14. The method of claim 13, wherein the method further comprises:

receiving a video duplication elimination request after the trained detection model reaches the standard calling condition;

and responding to the video duplication eliminating request, and eliminating duplication of the video to be processed through a detection model reaching the quasi-recall condition.

15. The method of claim 14, wherein the de-weighting the video to be processed by the detection model that achieves the quasi-recall condition comprises:

Performing object detection on each video frame in the video to be processed through a detection model reaching the quasi-recall condition to obtain a first object image block;

extracting features of the first object blocks to obtain first characterization vectors of virtual objects in the first object blocks;

determining path information of each virtual object in the video to be processed based on the first characterization vector;

and determining a duplication eliminating result of the video to be processed based on the path information of each virtual object in the video to be processed.

16. The method of claim 15, wherein determining the de-duplication result of the video to be processed based on the path information of each virtual object in the video to be processed comprises:

inquiring similar path information in a database based on the path information of each virtual object in the video to be processed;

determining a path repeatability score based on the similar path information and the path information of each virtual object in the video to be processed;

and determining a duplication eliminating result of the video to be processed according to the path repeatability score.

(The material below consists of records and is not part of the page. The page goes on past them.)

/-- SLIP_BELL, CURATOR_SLIP_GO, PF_SLIP_GO, I3C_PRIVATE_WRITE, I3C_DYNAMIC_ADDRESS, KEEPER_SLIP_TURN, STARTED_OPERATION_DONE, NONCE_EXPIRY, QUOTE_SIGNED,
QUOTE_EXPIRY (R398, R413, R414, R415, R416, R417, R419, R429): each transport hands its slip over in its own way; the Keeper's turn, once no other
command of its is under way and its accesses of memory are answered, goes on with the slip in hand, or takes the next transport's; a started Survey ends with
its mode, and a teardown goes on until nothing binds its world; what is no longer valid is dropped. -/
def Obligations.SlipTransports : Prop :=
  (∀ (w : Issuer) (x : BitVec 6) (v : Word) (s : State), 2 ≤ x.toNat → s.issuerWid w = x.toNat →
    exec (.slipBell w x v) s = .next ((s.bellWrite x.toNat v allBytes).accept w svcStop)) ∧
  (∀ (s : State), s.curRuns = true → exec .curatorSlipGo s = .next s.curGo) ∧
  (∀ (s : State), exec .pfSlipGo s = .next { s with slips := { s.slips with pf := s.slips.pf.go } }) ∧
  (∀ (a b : BitVec 8) (l : List (BitVec 8)) (s : State) (n : BitVec 7), s.slips.i3cAddr = some n →
    exec (.i3cPrivateWrite (a :: b :: l)) s = .next { s with slips := { s.slips with
      i3c := s.slips.i3c.write (ofBytes [a.toNat, b.toNat]) l.length (ofBytes (l.map (·.toNat)))
      i3cOff := ofBytes [a.toNat, b.toNat] } }) ∧
  (∀ (a : BitVec 7) (s : State), exec (.i3cDynamicAddress a) s = .next { s with slips := { s.slips with i3cAddr := some a } }) ∧
  (∀ (e : SlipEnv) (s v u : State) (r : Run), s.keeperFree (.keeperSlipTurn e) = true → v = s.keeperStart (.keeperSlipTurn e) →
    r = RunOf v svcStop 0 (.keeperSlipTurn e) → u = AtWork v r →
    (∀ w, s.slips.inHand = some w → Ends (.keeperSlipTurn e) s r (u.runSlip (opRow w.slip.opcode) w e)) ∧
    (∀ t, s.slips.inHand = none → u.nextTurn = some t →
      Ends (.keeperSlipTurn e) s r (State.visit { u with slips := { u.slips with turn := afterTurn t } } opRow t e)) ∧
    (s.slips.inHand = none → u.nextTurn = none → Ends (.keeperSlipTurn e) s r u)) ∧
  (∀ (e : SlipEnv) (s : State), s.keeperFree (.keeperSlipTurn e) = false → exec (.keeperSlipTurn e) s = .next s) ∧
  (∀ (id : BitVec 8) (s : State) (x : Started), s.kpr.faulted = false → s.slips.started.find? (fun x => x.id == id.toNat) = some x →
    (x.opcode ≠ 0x0201 → s.mode ≠ 6 → s.pw.target ≠ some 6 →
      exec (.startedOperationDone id) s = .next { s with slips := { s.slips with started := s.slips.started.filter (fun y => y.id != id.toNat) } }) ∧
    (∀ u : State, x.opcode = 0x0201 → s.destroyWorld x.wid = (true, u) → exec (.startedOperationDone id) s = .next { u with slips := { u.slips with
      started := u.slips.started.filter (fun y => y.id != id.toNat)
      destroying := u.slips.destroying.filter (· != x.wid) } }) ∧
    (∀ u : State, x.opcode = 0x0201 → s.destroyWorld x.wid = (false, u) → exec (.startedOperationDone id) s = .next u)) ∧
  (∀ (t : Transport) (s : State), exec (.nonceExpiry t) s = .next (s.nonceExpire t.num)) ∧
  (∀ (s : State), exec .quoteSigned s = .next s.quoteSign) ∧
  (∀ (id : BitVec 8) (s : State), exec (.quoteExpiry id) s = .next (s.quoteDrop id.toNat))

/-- DOMAIN_OFF_REQUEST, DOMAIN_ON_REQUEST, DOMAIN_TIMER_REQUEST, DOMAIN_DRAIN_COMPLETE, DRAIN_TIMEOUT, DOMAIN_WAKE_COMPLETE, CORE_CLOCK_GATE,
CORE_IDLE_TIMER_EXPIRY, CORE_WAKE (R434, R437, R438, R442, R443): the Keeper's request of a domain that exists is taken; a drain that is done takes its domain
down, one that lasts too long is given up unless its stop is already declared dead; a wake that completes clears the last refuser, and a domain that is no core is on. The core of a running hart with
nothing to wake it is clock gated; an idle timer starts its drain, unless a wake is pending or a refuser of R439 applies; a pending wake turns a clock-gated core
on, abandons a drain and starts the wake of a retained one. -/
def Obligations.PowerDomainsAndIdling : Prop :=
  (∀ (w : Issuer) (d : BitVec 9) (wid : BitVec 6) (s : State), s.issuerWid w = 0 → d.toNat ≤ 440 →
    exec (.domainOffRequest w d wid) s = .next ((s.domRequest d.toNat { action := 0, wid := wid.toNat }).accept w svcStop) ∧
    exec (.domainOnRequest w d wid) s = .next ((s.domRequest d.toNat { action := 1, wid := wid.toNat }).accept w svcStop) ∧
    (∀ us : BitVec 17, 50 ≤ us.toNat → us.toNat ≤ 100000 →
      exec (.domainTimerRequest w d wid us) s = .next ((s.domRequest d.toNat { action := 2, wid := wid.toNat, timerUs := us.toNat }).accept w svcStop)) ∧
    (∀ us : BitVec 17, us.toNat < 50 ∨ 100000 < us.toNat → exec (.domainTimerRequest w d wid us) s = .next (s.accept w svcStop))) ∧
  (∀ (d : Fin 441) (s : State), exec (.domainDrainComplete d) s = .next (s.drainDone d.val)) ∧
  (∀ (d : Fin 441) (s : State), s.domain d.val ≠ 4 → exec (.domainDrainComplete d) s = .next s) ∧
  (∀ (d : Fin 441) (s : State), s.domain d.val = 4 → (d.val < 272 ∨ (426 ≤ d.val ∧ d.val ≤ 430)) → s.pw.iso.any (fun e => e.1 == d.val) = false →
    exec (.drainTimeout d) s = .next (s.abortDrain d.val (s.domOwner d.val) Refuser.inFlight)) ∧
  (∀ (d : Fin 441) (s : State), s.domain d.val = 5 → 272 ≤ d.val → d.val ≠ 426 → d.val ≠ 427 → domStop d.val = none →
    exec (.domainWakeComplete d) s = .next (((s.setF F.pwrDomStatus_lastRefuser 0 d.val 0).setDomain d.val 2).domSettled d.val)) ∧
  (∀ (d : Fin 441) (s : State), s.domain d.val ≠ 5 → exec (.domainWakeComplete d) s = .next s) ∧
  (∀ (h : BitVec 8) (s : State), s.domain (s.physCore h.toNat) = 2 → s.runs h.toNat = true → s.wakeEvent h.toNat = false → (s.hart h.toNat).sq = [] →
    (s.setDomain (s.physCore h.toNat) 3).pw.offNext.contains (s.physCore h.toNat) = false → exec (.coreClockGate h) s = .next (s.setDomain (s.physCore h.toNat) 3)) ∧
  (∀ (h : BitVec 8) (s : State), s.domain (s.physCore h.toNat) = 3 → s.isF F.pwrDomStatus_pinned 0 (s.physCore h.toNat) = false → s.mode ≠ 3 →
    s.isF F.pwrModeStatus_transition 0 0 = false →
    (s.wakeEvent h.toNat = false → s.refuserOf (s.physCore h.toNat) 0 (s.seat h.toNat) = none → exec (.coreIdleTimerExpiry h) s = .next (s.startDrain (s.physCore h.toNat))) ∧
    (s.wakeEvent h.toNat = true → exec (.coreIdleTimerExpiry h) s = .next ((s.setDomain (s.physCore h.toNat) 2).powerRefuse (s.physCore h.toNat) (s.seat h.toNat)
      Refuser.wakePending true)) ∧
    (∀ code, s.wakeEvent h.toNat = false → s.refuserOf (s.physCore h.toNat) 0 (s.seat h.toNat) = some code →
      exec (.coreIdleTimerExpiry h) s = .next (s.powerRefuse (s.physCore h.toNat) (s.seat h.toNat) code false))) ∧
  (∀ (h : BitVec 8) (s : State), s.wakeEvent h.toNat = true → (s.core (s.physCore h.toNat)).cut = false → s.isF F.pwrModeStatus_transition 0 0 = false →
    (s.mode = 3 ∨ s.mode = 4 ∨ s.mode = 5) →
    (s.domain (s.physCore h.toNat) = 3 → exec (.coreWake h) s = .next ((s.setDomain (s.physCore h.toNat) 2).syncCore (s.physCore h.toNat))) ∧
    (s.domain (s.physCore h.toNat) = 4 → exec (.coreWake h) s = .next (s.abortDrain (s.physCore h.toNat) (s.seat h.toNat) Refuser.wakePending)) ∧
    (s.domain (s.physCore h.toNat) = 1 → exec (.coreWake h) s = .next (s.startWake (s.physCore h.toNat))))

17. An object marking apparatus, the apparatus comprising:

The object detection module is used for carrying out object detection on the video frames to be detected in the data set to obtain predicted video frames; the predicted video frame comprises a detection frame of a virtual object and a corresponding detection probability;

the clean detection frame determining module is used for taking the detection frame with the detection probability not smaller than the target probability as a clean detection frame;

the path information determining module is used for selecting each predicted video frame where the clean detection frame is located to obtain a candidate video frame, and determining path information of each virtual object based on the detection frame in the candidate video frame;

the video frame to be marked determining module is used for filtering the detection frames which do not meet the marking conditions on the path information from the candidate video frames to obtain video frames to be marked;

the object labeling module is used for labeling the detection frames of which the detection probabilities in the video frames to be labeled belong to probability intervals to obtain object labels; wherein the probability in the probability interval is less than the target probability.

18. A computer device comprising a memory and a processor, the memory storing a computer program, characterized in that the processor implements the steps of the method of any one of claims 1 to 16 when the computer program is executed.

19. A computer readable storage medium, on which a computer program is stored, characterized in that the computer program, when being executed by a processor, implements the steps of the method of any of claims 1 to 16.

20. A computer program product comprising a computer program, characterized in that the computer program, when executed by a processor, implements the steps of the method of any one of claims 1 to 16.